In this lecture, Pawson approaches the schism in Christianity that has long separated the evangelical and the charismatic Christians. I disagreed with many of Mr. Pawson's assertions, but he raised some interesting points about what brought on the schism and how we may go about reconciling it.
He points out that in these two different perspectives on Christianity, the focus of faith gets shifted according to each group's bias. He gives a tongue-in-cheek example by pointing out that "to the Reformer, the Trinity is Father, Son, and Holy Scripture. To the Catholic, it's Father, Son and Holy Virgin Mary."
His point was that as Christians, we often ignore the work of the Holy Spirit in the church and substitute Him for an unhealthy infatuation with relics and mysticism, or exegetical dogmatism.
Pawson really got me thinking on this topic. Truly, if God is still present in this world and actively working in our lives, why do we (as evangelicals) tend to limit that action to the ways we apply Scripture to our lives? I'm not saying that most evangelicals believe God doesn't work in any other way, just that we tend to believe it happens largely by reading the Bible.
I think it's a natural tendency to minimize the spiritual aspect of Christianity in it's more "intellectual" cultures. That is, the more we focus on the exegesis and exposition of Scripture, the more we tend to think of the supernatural aspects of Christianity as being past events, not a present reality. That's something which charismatics have rejected outright, and rightly so.

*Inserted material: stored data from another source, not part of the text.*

@[simp] theorem State.putBinD_binD (s : State) (v : Nat) : (s.putBinD v).binD = v := rfl
@[simp] theorem State.putBinD_frame (s : State) (v : Nat) :
    (s.putBinD v).pending = s.pending ∧ (s.putBinD v).freeUses = s.freeUses ∧ (s.putBinD v).out = s.out ∧ (s.putBinD
    v).mode = s.mode ∧ (s.putBinD v).modeCause = s.modeCause ∧ (s.putBinD v).phase = s.phase ∧ (s.putBinD v).straps =
    s.straps ∧ (s.putBinD v).perst = s.perst ∧ (s.putBinD v).vinHigh = s.vinHigh ∧ (s.putBinD v).claimed = s.claimed ∧
    (s.putBinD v).resetDue = s.resetDue ∧ (s.putBinD v).meas = s.meas ∧ (s.putBinD v).hot = s.hot ∧ (s.putBinD v).tick =
    s.tick ∧ (s.putBinD v).wrap = s.wrap ∧ (s.putBinD v).hbOut = s.hbOut ∧ (s.putBinD v).cw = s.cw ∧ (s.putBinD v).ctx =
    s.ctx ∧ (s.putBinD v).ctxAt = s.ctxAt ∧ (s.putBinD v).engines = s.engines ∧ (s.putBinD v).loaf = s.loaf ∧ (s.putBinD
    v).loafNext = s.loafNext ∧ (s.putBinD v).loafDue = s.loafDue ∧ (s.putBinD v).batch = s.batch ∧ (s.putBinD v).suspended
    = s.suspended ∧ (s.putBinD v).batchesDone = s.batchesDone ∧ (s.putBinD v).batchIds = s.batchIds ∧ (s.putBinD
    v).lastRing = s.lastRing ∧ (s.putBinD v).rings = s.rings ∧ (s.putBinD v).scratch = s.scratch ∧ (s.putBinD v).hq = s.hq
    ∧ (s.putBinD v).hostRing = s.hostRing ∧ (s.putBinD v).intPend = s.intPend ∧ (s.putBinD v).msixTable = s.msixTable ∧
    (s.putBinD v).msixPba = s.msixPba ∧ (s.putBinD v).violated = s.violated ∧ (s.putBinD v).chkMax = s.chkMax ∧ (s.putBinD
    v).captures = s.captures ∧ (s.putBinD v).due = s.due ∧ (s.putBinD v).lanes = s.lanes ∧ (s.putBinD v).quads = s.quads ∧
    (s.putBinD v).flex = s.flex ∧ (s.putBinD v).recClk = s.recClk ∧ (s.putBinD v).refClk = s.refClk ∧ (s.putBinD v).ilk =
    s.ilk ∧ (s.putBinD v).trackers = s.trackers ∧ (s.putBinD v).framers = s.framers ∧ (s.putBinD v).mons = s.mons ∧
    (s.putBinD v).oh = s.oh ∧ (s.putBinD v).ohT0 = s.ohT0 ∧ (s.putBinD v).cells = s.cells ∧ (s.putBinD v).cellsT0 =
    s.cellsT0 ∧ (s.putBinD v).binQ = s.binQ ∧ (s.putBinD v).binLoad = s.binLoad ∧ (s.putBinD v).binRestored =
    s.binRestored ∧ (s.putBinD v).pmTime = s.pmTime ∧ (s.putBinD v).deck = s.deck ∧ (s.putBinD v).sels = s.sels ∧
    (s.putBinD v).decks = s.decks ∧ (s.putBinD v).rsz = s.rsz ∧ (s.putBinD v).prfRings = s.prfRings ∧ (s.putBinD v).hls =
    s.hls ∧ (s.putBinD v).groups = s.groups ∧ (s.putBinD v).substs = s.substs ∧ (s.putBinD v).unverified = s.unverified ∧
    (s.putBinD v).firstRing = s.firstRing ∧ (s.putBinD v).pairs = s.pairs ∧ (s.putBinD v).audio = s.audio ∧ (s.putBinD
    v).sync = s.sync ∧ (s.putBinD v).dpll = s.dpll ∧ (s.putBinD v).doms = s.doms ∧ (s.putBinD v).vloops = s.vloops ∧
    (s.putBinD v).rdn = s.rdn ∧ (s.putBinD v).bank = s.bank ∧ (s.putBinD v).spare = s.spare ∧ (s.putBinD v).link = s.link
    ∧ (s.putBinD v).test = s.test ∧ (s.putBinD v).sec = s.sec ∧ (s.putBinD v).nvm = s.nvm ∧ (s.putBinD v).sess = s.sess ∧
    (s.putBinD v).long = s.long ∧ (s.putBinD v).guest = s.guest ∧ (s.putBinD v).jtag = s.jtag ∧ (s.putBinD v).trace =
    s.trace ∧ (s.putBinD v).pinMoves = s.pinMoves ∧ (s.putBinD v).words = s.words ∧ (s.putBinD v).cq = s.cq ∧ (s.putBinD
    v).ports = s.ports := by
  and_intros <;> rfl

@[simp] theorem State.putBinLoad_binLoad (s : State) (v : Option (Nat × Nat)) : (s.putBinLoad v).binLoad = v := rfl
@[simp] theorem State.putBinLoad_frame (s : State) (v : Option (Nat × Nat)) :
    (s.putBinLoad v).pending = s.pending ∧ (s.putBinLoad v).freeUses = s.freeUses ∧ (s.putBinLoad v).out = s.out ∧
    (s.putBinLoad v).mode = s.mode ∧ (s.putBinLoad v).modeCause = s.modeCause ∧ (s.putBinLoad v).phase = s.phase ∧
    (s.putBinLoad v).straps = s.straps ∧ (s.putBinLoad v).perst = s.perst ∧ (s.putBinLoad v).vinHigh = s.vinHigh ∧
    (s.putBinLoad v).claimed = s.claimed ∧ (s.putBinLoad v).resetDue = s.resetDue ∧ (s.putBinLoad v).meas = s.meas ∧
    (s.putBinLoad v).hot = s.hot ∧ (s.putBinLoad v).tick = s.tick ∧ (s.putBinLoad v).wrap = s.wrap ∧ (s.putBinLoad
    v).hbOut = s.hbOut ∧ (s.putBinLoad v).cw = s.cw ∧ (s.putBinLoad v).ctx = s.ctx ∧ (s.putBinLoad v).ctxAt = s.ctxAt ∧
    (s.putBinLoad v).engines = s.engines ∧ (s.putBinLoad v).loaf = s.loaf ∧ (s.putBinLoad v).loafNext = s.loafNext ∧
    (s.putBinLoad v).loafDue = s.loafDue ∧ (s.putBinLoad v).batch = s.batch ∧ (s.putBinLoad v).suspended = s.suspended ∧
    (s.putBinLoad v).batchesDone = s.batchesDone ∧ (s.putBinLoad v).batchIds = s.batchIds ∧ (s.putBinLoad v).lastRing =
    s.lastRing ∧ (s.putBinLoad v).rings = s.rings ∧ (s.putBinLoad v).scratch = s.scratch ∧ (s.putBinLoad v).hq = s.hq ∧
    (s.putBinLoad v).hostRing = s.hostRing ∧ (s.putBinLoad v).intPend = s.intPend ∧ (s.putBinLoad v).msixTable =
    s.msixTable ∧ (s.putBinLoad v).msixPba = s.msixPba ∧ (s.putBinLoad v).violated = s.violated ∧ (s.putBinLoad v).chkMax
    = s.chkMax ∧ (s.putBinLoad v).captures = s.captures ∧ (s.putBinLoad v).due = s.due ∧ (s.putBinLoad v).lanes = s.lanes
    ∧ (s.putBinLoad v).quads = s.quads ∧ (s.putBinLoad v).flex = s.flex ∧ (s.putBinLoad v).recClk = s.recClk ∧
    (s.putBinLoad v).refClk = s.refClk ∧ (s.putBinLoad v).ilk = s.ilk ∧ (s.putBinLoad v).trackers = s.trackers ∧
    (s.putBinLoad v).framers = s.framers ∧ (s.putBinLoad v).mons = s.mons ∧ (s.putBinLoad v).oh = s.oh ∧ (s.putBinLoad
    v).ohT0 = s.ohT0 ∧ (s.putBinLoad v).cells = s.cells ∧ (s.putBinLoad v).cellsT0 = s.cellsT0 ∧ (s.putBinLoad v).binQ =
    s.binQ ∧ (s.putBinLoad v).binD = s.binD ∧ (s.putBinLoad v).binRestored = s.binRestored ∧ (s.putBinLoad v).pmTime =
    s.pmTime ∧ (s.putBinLoad v).deck = s.deck ∧ (s.putBinLoad v).sels = s.sels ∧ (s.putBinLoad v).decks = s.decks ∧
    (s.putBinLoad v).rsz = s.rsz ∧ (s.putBinLoad v).prfRings = s.prfRings ∧ (s.putBinLoad v).hls = s.hls ∧ (s.putBinLoad
    v).groups = s.groups ∧ (s.putBinLoad v).substs = s.substs ∧ (s.putBinLoad v).unverified = s.unverified ∧ (s.putBinLoad
    v).firstRing = s.firstRing ∧ (s.putBinLoad v).pairs = s.pairs ∧ (s.putBinLoad v).audio = s.audio ∧ (s.putBinLoad
    v).sync = s.sync ∧ (s.putBinLoad v).dpll = s.dpll ∧ (s.putBinLoad v).doms = s.doms ∧ (s.putBinLoad v).vloops =
    s.vloops ∧ (s.putBinLoad v).rdn = s.rdn ∧ (s.putBinLoad v).bank = s.bank ∧ (s.putBinLoad v).spare = s.spare ∧
    (s.putBinLoad v).link = s.link ∧ (s.putBinLoad v).test = s.test ∧ (s.putBinLoad v).sec = s.sec ∧ (s.putBinLoad v).nvm
    = s.nvm ∧ (s.putBinLoad v).sess = s.sess ∧ (s.putBinLoad v).long = s.long ∧ (s.putBinLoad v).guest = s.guest ∧
    (s.putBinLoad v).jtag = s.jtag ∧ (s.putBinLoad v).trace = s.trace ∧ (s.putBinLoad v).pinMoves = s.pinMoves ∧
    (s.putBinLoad v).words = s.words ∧ (s.putBinLoad v).cq = s.cq ∧ (s.putBinLoad v).ports = s.ports := by
  and_intros <;> rfl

Paul pointed out that our battle is not with the flesh and blood, but "against the rulers, against the authorities, against the powers of this dark world and against the spiritual forces of evil in the heavenly realms." (Ephesians 6:12)
Paul was explicit that we are at war and the war far exceeds the reality that any of us percieve. While I don't believe every misdeed is a result of demonic attack, I do believe that when we choose to follow God, Satan raises the stakes. We battle not only against our flesh, but inevitably against demonic forces. I don't pretend to know what the spiritual war Paul indicates looks like, though I can clearly point to episodes in my own life when I am certain my struggle was with more than just my own flesh.

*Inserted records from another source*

-- ==== Sys2Proof/Tests/Slice0.lean ====
section
/-! SUPPORT. Tests: an ill-formed command for each check of well-formedness, worked examples of the spec, and for each
obligation states and operands that meet its hypotheses, clause by clause (the theorems test_meets_<obligation>). -/

namespace Sys2Proof.Tests
open Sys2Proof.Machine

set_option Elab.async false

/-! ### Ill-formed commands -/

/-- An issuer beyond the program memory. -/
def far : Origin := { src := .hub, bundle := 8192 }

def owner : Origin := { src := .batch 9, bundle := 5 }

theorem test_illFormed_1 :
    (Instr.protReqClear (.land far 0)).wellFormed = false ∧
    (Instr.protReqLo (.land far 0)).wellFormed = false ∧
    (Instr.protReqFs (.land far 0)).wellFormed = false ∧
    (Instr.protReqMsP (.land far 0)).wellFormed = false ∧
    (Instr.protReqMsW (.land far 0)).wellFormed = false ∧
    (Instr.protReqExer (.land far 0)).wellFormed = false ∧
    (Instr.protReqWtr (.land far 0)).wellFormed = false ∧
    (Instr.protReqDnr (.land far 0)).wellFormed = false ∧
    (Instr.protReqNr (.land far 0)).wellFormed = false := by
  decide

theorem test_illFormed_2 :
    (Instr.laneCfg .line 0 []).wellFormed = false ∧
    (Instr.laneCfg .line 0 [{ origin := far, lane := 0, value := 0 }]).wellFormed = false ∧
    (Instr.laneEqCtrl { side := .line, lane := 0 } { origin := far, value := 0 }).wellFormed = false ∧
    (Instr.laneTxFfe { side := .line, lane := 0 } 0 { origin := far, value := 0 }).wellFormed = false ∧
    (Instr.prbsGenEn far { side := .line, lane := 0 } 0 false).wellFormed = false ∧
    (Instr.prbsChkEn far { side := .line, lane := 0 } 0).wellFormed = false ∧
    (Instr.prbsErrInj far { side := .line, lane := 0 }).wellFormed = false ∧
    (Instr.prbsLock { side := .line, lane := 0 } 0 1).wellFormed = false ∧
    (Instr.prbsLockLoss { side := .line, lane := 0 } 0 1).wellFormed = false := by
  decide

theorem test_illFormed_3 :
    (Instr.laneLpbk far { side := .line, lane := 0 } false false).wellFormed = false ∧
    (Instr.clkRefCtrl 0 { origin := far, value := 0 }).wellFormed = false ∧
    (Instr.frmCfg { unit := 0, num := 0 } []).wellFormed = false ∧
    (Instr.frmCfg { unit := 0, num := 0 } [{ origin := far, word := 0, value := 0 }]).wellFormed = false ∧
    (Instr.frmThr { unit := 0, num := 0 } { origin := far, value := 0 }).wellFormed = false ∧
    (Instr.frmTime { unit := 0, num := 0 } { origin := far, value := 0 }).wellFormed = false ∧
    (Instr.candidateOpen { unit := 0, num := 0 } 0 (2 ^ 32) 0).wellFormed = false ∧
    (Instr.candidateOpen { unit := 0, num := 0 } 0 0 256).wellFormed = false ∧
    (Instr.candidateCheck { unit := 0, num := 0 } 0 (2 ^ 32) false 0).wellFormed = false := by
  decide

theorem test_illFormed_4 :
    (Instr.candidateCheck { unit := 0, num := 0 } 0 0 false 256).wellFormed = false ∧
    (Instr.lolChange { unit := 0, num := 0 } false 0 64 0 0).wellFormed = false ∧
    (Instr.lolChange { unit := 0, num := 0 } false 0 0 64 0).wellFormed = false ∧
    (Instr.lolChange { unit := 0, num := 0 } false 0 0 0 (2 ^ 32)).wellFormed = false ∧
    (Instr.pcsAlignStatus { unit := 0, num := 0 } 0 false (2 ^ 32)).wellFormed = false ∧
    (Instr.laneAdaptDone { side := .line, lane := 0 } [] 0).wellFormed = false ∧
    (Instr.fecCfg { side := .line, lane := 0 } { origin := far, value := 0 }).wellFormed = false ∧
    (Instr.fcCfg 0 0 0 { origin := far, value := 0 }).wellFormed = false ∧
    (Instr.ohPmSet 0 { origin := far, value := 0 }).wellFormed = false := by
  decide

theorem test_illFormed_5 :
    (Instr.mapCfg { unit := 0, port := 0 } []).wellFormed = false ∧
    (Instr.mapCfg { unit := 0, port := 0 } [{ origin := far, word := 0, value := 0 }]).wellFormed = false ∧
    (Instr.mapTxRun { unit := 0, port := 0 } []).wellFormed = false ∧
    (Instr.mapTxRun { unit := 0, port := 0 } [{ origin := far, word := 0, value := 0 }]).wellFormed = false ∧
    (Instr.mapRxRun { unit := 0, port := 0 } (.write [])).wellFormed = false ∧
    (Instr.mapRxRun { unit := 0, port := 0 } (.write [{ origin := far, word := 0, value := 0 }])).wellFormed = false ∧
    (Instr.shimCalReq { unit := 0, port := 0 } { origin := far, value := 0 }).wellFormed = false ∧
    (Instr.chanFrameRx { unit := 0, port := 0 } (.head [])).wellFormed = false ∧
    (Instr.cqCtrl 0 []).wellFormed = false := by
  decide

theorem test_illFormed_6 :
    (Instr.cqCtrl 0 [{ origin := far, word := 0, value := 0 }]).wellFormed = false ∧
    (Instr.clientQueueFlush far 0).wellFormed = false ∧
    (Instr.queueAppend 0 []).wellFormed = false ∧
    (Instr.queueWmWrite (.host 0) { origin := far, value := 0 }).wellFormed = false ∧
    (Instr.hqCfg 0 []).wellFormed = false ∧
    (Instr.hqCfg 0 [{ origin := far, word := 0, value := 0 }]).wellFormed = false ∧
    (Instr.hostQueueFlush far 0).wellFormed = false ∧
    (Instr.deckPrbsGen 0 { origin := far, value := 0 }).wellFormed = false ∧
    (Instr.deckPrbsChk 0 { origin := far, value := 0 }).wellFormed = false := by
  decide

theorem test_illFormed_7 :
    (Instr.fineBlk 0 0 { origin := far, value := 0 }).wellFormed = false ∧
    (Instr.grpCfg 0 0 { origin := far, value := 0 }).wellFormed = false ∧
    (Instr.hlCfg 0 []).wellFormed = false ∧
    (Instr.hlCfg 0 [{ origin := far, rate := false, value := 0 }]).wellFormed = false ∧
    (Instr.hlRecentre 0 (.write far)).wellFormed = false ∧
    (Instr.prfCtrl 0 { origin := far, value := 0 }).wellFormed = false ∧
    (Instr.prtCfg 0 []).wellFormed = false ∧
    (Instr.prtCfg 0 [{ origin := far, word := 0, value := 0 }]).wellFormed = false ∧
    (Instr.deckOutputChange 0 (.port { unit := 0, port := 0 }) 2001).wellFormed = false := by
  decide

theorem test_illFormed_8 :
    (Instr.rszGo 0 0 { origin := far, value := 0 }).wellFormed = false ∧
    (Instr.rszAbortCmd 0 0 { origin := far, value := 0 }).wellFormed = false ∧
    (Instr.rszCfgDisable 0 0 { origin := far, value := 0 }).wellFormed = false ∧
    (Instr.frameReceive 0 { fec := [{ lane := { side := .line, lane := 0 }, cw := 1, corr := 1, uncorr := 1, sym := 0 }] }).wellFormed = false ∧
    (Instr.clkSyncCtrl { origin := far, value := 0 }).wellFormed = false ∧
    (Instr.recClkCfg 0 { origin := far, value := 0 }).wellFormed = false ∧
    (Instr.audCfg 0 { origin := far, value := 0 }).wellFormed = false ∧
    (Instr.owCfg 0 { origin := far, value := 0 }).wellFormed = false ∧
    (Instr.polfenHello 0 false (2 ^ 32)).wellFormed = false := by
  decide

theorem test_illFormed_9 :
    (Instr.polfenRekey (2 ^ 32)).wellFormed = false ∧
    (Instr.polfenFrameRx { ty := 16, seq := 0, ack := 0, nak := false, first := true, last := true, len := 0, crg := 0, msg := none } false false).wellFormed = false ∧
    (Instr.polfenFrameRx { ty := 0, seq := 2 ^ 48, ack := 0, nak := false, first := true, last := true, len := 0, crg := 0, msg := none } false false).wellFormed = false ∧
    (Instr.polfenFrameRx { ty := 0, seq := 0, ack := 2 ^ 16, nak := false, first := true, last := true, len := 0, crg := 0, msg := none } false false).wellFormed = false ∧
    (Instr.polfenFrameRx { ty := 0, seq := 0, ack := 0, nak := false, first := true, last := true, len := 29, crg := 0, msg := none } false false).wellFormed = false ∧
    (Instr.polfenFrameRx { ty := 0, seq := 0, ack := 0, nak := false, first := true, last := true, len := 0, crg := 256, msg := none } false false).wellFormed = false ∧
    (Instr.mateLinkEn { origin := far, value := 0 }).wellFormed = false ∧
    (Instr.mateRestart { origin := far, value := 0 }).wellFormed = false ∧
    (Instr.mateResync { origin := far, value := 0 }).wellFormed = false := by
  decide

theorem test_illFormed_10 :
    (Instr.mateYield { origin := far, value := 0 }).wellFormed = false ∧
    (Instr.mateConfirm { origin := far, value := 0 }).wellFormed = false ∧
    (Instr.mateQueueFlush far).wellFormed = false ∧
    (Instr.pwrDomReq 0 { origin := far, value := 0 }).wellFormed = false ∧
    (Instr.modeReqProvision { origin := far, value := 0 }).wellFormed = false ∧
    (Instr.modeReqStandby { origin := far, value := 0 }).wellFormed = false ∧
    (Instr.modeReqTest { origin := far, value := 0 }).wellFormed = false ∧
    (Instr.pkgResetReq { origin := far, value := 0 }).wellFormed = false ∧
    (Instr.dormantEntry { origin := far, value := 0 }).wellFormed = false := by
  decide

theorem test_illFormed_11 :
    (Instr.vloopCtrl 0 { origin := far, value := 0 }).wellFormed = false ∧
    (Instr.placeCtrl { origin := far, value := 0 }).wellFormed = false ∧
    (Instr.hostCtxCreate far 0 0).wellFormed = false ∧
    (Instr.hostCtxDelete far 0).wellFormed = false ∧
    (Instr.hostCtxSetKind far 0 0).wellFormed = false ∧
    (Instr.hostCtxSetPin far 0).wellFormed = false ∧
    (Instr.hostCtxClearPin far 0).wellFormed = false ∧
    (Instr.commandFetch 0 { ty := 256, resp := 0, clean := true, lenOk := true, reply := 0, buf := .proof true }).wellFormed = false ∧
    (Instr.commandFetch 0 { ty := 0, resp := 256, clean := true, lenOk := true, reply := 0, buf := .proof true }).wellFormed = false := by
  decide

theorem test_illFormed_12 :
    (Instr.commandFetch 0 { ty := 0, resp := 0, clean := true, lenOk := true, reply := 2 ^ 64, buf := .proof true }).wellFormed = false ∧
    (Instr.commandFetch 0 { ty := 0, resp := 0, clean := true, lenOk := true, reply := 0, buf := .batch { tagOk := true, ver := 256, format := 0, clean := true, bundles := [], data := [], seq := 0, dataAt := 0, outAt := 0, outLen := 0 } }).wellFormed = false ∧
    (Instr.commandFetch 0 { ty := 0, resp := 0, clean := true, lenOk := true, reply := 0, buf := .batch { tagOk := true, ver := 0, format := 256, clean := true, bundles := [], data := [], seq := 0, dataAt := 0, outAt := 0, outLen := 0 } }).wellFormed = false ∧
    (Instr.commandFetch 0 { ty := 0, resp := 0, clean := true, lenOk := true, reply := 0, buf := .batch { tagOk := true, ver := 0, format := 0, clean := true, bundles := [], data := [], seq := 2 ^ 64, dataAt := 0, outAt := 0, outLen := 0 } }).wellFormed = false ∧
    (Instr.extest [true] []).wellFormed = false ∧
    (Instr.samplePreload [true] []).wellFormed = false ∧
    (Instr.extestPulse [true] []).wellFormed = false ∧
    (Instr.extestTrain [true] []).wellFormed = false ∧
    (Instr.controlWordWrite far 0 0).wellFormed = false := by
  decide

/-! ### States -/

/-- An image with every grant. -/
def image (hub : Bool) : Image :=
  { hub := hub, selfProfile := true, grantR := 0x1FFFFF, grantW := 0x1FFFFF, f := 100, fs := 0, ft := 0, loops := [],
    bundles := [] }

/-- A loaf of one unit image, used by every unit, and a hub image. -/
def loaf : Loaf :=
  { version := 1, images := [image false, image true], unitMap := List.replicate 64 (some 0), hubImg := some 1, digest := 0,
    lines := 100 }

/-- A machine at work: mode ACTIVE, the interlock held, a loaf running. -/
def up : State :=
  { State.reset with
    mode := .active, phase := .running, ilk := .holding, loaf := some loaf,
    sec := { State.reset.sec with keyed := true, started := true } }

/-- The registers g1 to g5 of an engine at given values, and the engine in its pass. -/
def inPass (e : Nat) (vs : List Word) (s : State) : State :=
  engPut e { engGet s e with
    running := .pass, started := true,
    regs := (vs.zipIdx 1).foldl (fun t p => regWrite t p.2 p.1) (engGet s e).regs } s

/-- Contexts 5 and 9 on unit 3 (handles 7 and 200), context 300 on unit 4 (handle 1). -/
def withContexts (s : State) : State :=
  ctxSet 300 0 0x80000012C (ctxSet 9 0 0x800000009 (ctxSet 5 0 0x100000005
    { s with ctxAt := [(5, 3 * 256 + 7 + 1), (9, 3 * 256 + 200 + 1), (300, 4 * 256 + 1 + 1)] }))

/-- Unit 3 in its pass, with values in g1 on. -/
def unit3 (vs : List Word) : State := inPass 3 vs (withContexts up)

/-- The hub engine in its pass. -/
def hubPass (vs : List Word) : State := inPass 64 vs (withContexts up)

/-- The hub engine in a batch of ring 1, whose session is open and the owner's. -/
def hubBatch (vs : List Word) : State :=
  let s := hubPass vs
  let s := engPut 64 { engGet s 64 with running := .batch } s
  { s with
    sess := tabSet {} s.sess 1 { opened := true, own := true },
    batch := some { id := 4, batch := { ring := 1, resp := 0, reply := 0, seq := 3, outAt := 32768, outLen := 0,
                                        bundles := [] } } }

/-- The images of the loaf without grants. -/
def noGrants (s : State) : State :=
  { s with loaf := some { loaf with images := loaf.images.map fun i => { i with grantR := 0, grantW := 0 } } }

/-- The issue of slot A by an engine, on p0. -/
def a3 : IssA := { eng := 3, pred := 0 }
def a64 : IssA := { eng := 64, pred := 0 }
def b3 : Iss := { eng := 3, slot := .b, pred := 0 }

/-- Unit 3 in a loop, inside a routine called from bundle 8. -/
def looping (f : LoopFrame) : State :=
  let s := unit3 []
  engPut 3 { engGet s 3 with loops := [f], calls := [9] } s

/-- Unit 3 with an item open. -/
def withItem (it : OpenItem) : State :=
  let s := unit3 [1]
  engPut 3 { engGet s 3 with item := some it } s

/-- Control words at given values. -/
def withCw (l : List (Nat × Word)) (s : State) : State := l.foldl (fun s p => cwSet p.1 p.2 s) s

/-- Power domains at L0. -/
def atL0 (l : List Nat) (s : State) : State := l.foldl (fun s d => domPut d { st := 0, goal := 0 } s) s

/-- A line-side lane at 25.78125 GBd, enabled, with its set-up and state. -/
def withLane (l : Nat) (w : Word) (v : Lane) (s : State) : State :=
  cwSet (laneAddr 0 l 0) w (lanePut (laneKey 0 l) v s)

/-- Line lane 8 at OTU2 rate, READY, with a context of cluster 0 for a stream of unit 1. -/
def readyLane : State := withLane 8 0x900000000 { st := .ready, sigDet := true, cdrLock := true } (withContexts up)

/-- An OTU2 stream of unit 1 on line lane 8. -/
def streaming : State := withCw [(frmAddr 1 0 0, 0x980014000), (frmAddr 1 0 2, 0x100)] readyLane

/-- The OTU2 stream with its framer and its tracker at given values. -/
def tracking (f : Framer) (t : Tracker) : State :=
  framerPut (streamKey 1 0) f (trackerPut (trackerKey 1 0 0) t streaming)

/-- An OTL4.10 stream of unit 1 on line lanes 0 to 9, with its framer and the tracker of logical lane 0 at given values. -/
def tracking4 (f : Framer) (t : Tracker) : State :=
  framerPut (streamKey 1 0) f (trackerPut (trackerKey 1 0 0) t
    (withCw ([(frmAddr 1 0 0, 0x880014000), (frmAddr 1 0 2, 0x3FF)] ++ (List.range 10).map fun l => (laneAddr 0 l 0, 0xB00000000))
      (withContexts up)))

When I compound my own experience with that of others, the evidence is too great to ignore. I've listened to friends describe their (sometimes physical) encounters with demonic forces. One pastor in our denomination described performing an exorcism which immediately healed a woman. I cannot (and dare not) discount the supernatural aspect of my faith.
I have long held that the major difference between a charismatic and an evangelical is the charismatic tends to embrace the supernatural with alarming disregard, whereas the evangelical tends to regard the supernatural in terms of disbelief, suspicion, and even fear. Whether we see our faith in charismatic or an evangelical terms, we can neither fully understand or comfortably ignore it's supernatural aspects.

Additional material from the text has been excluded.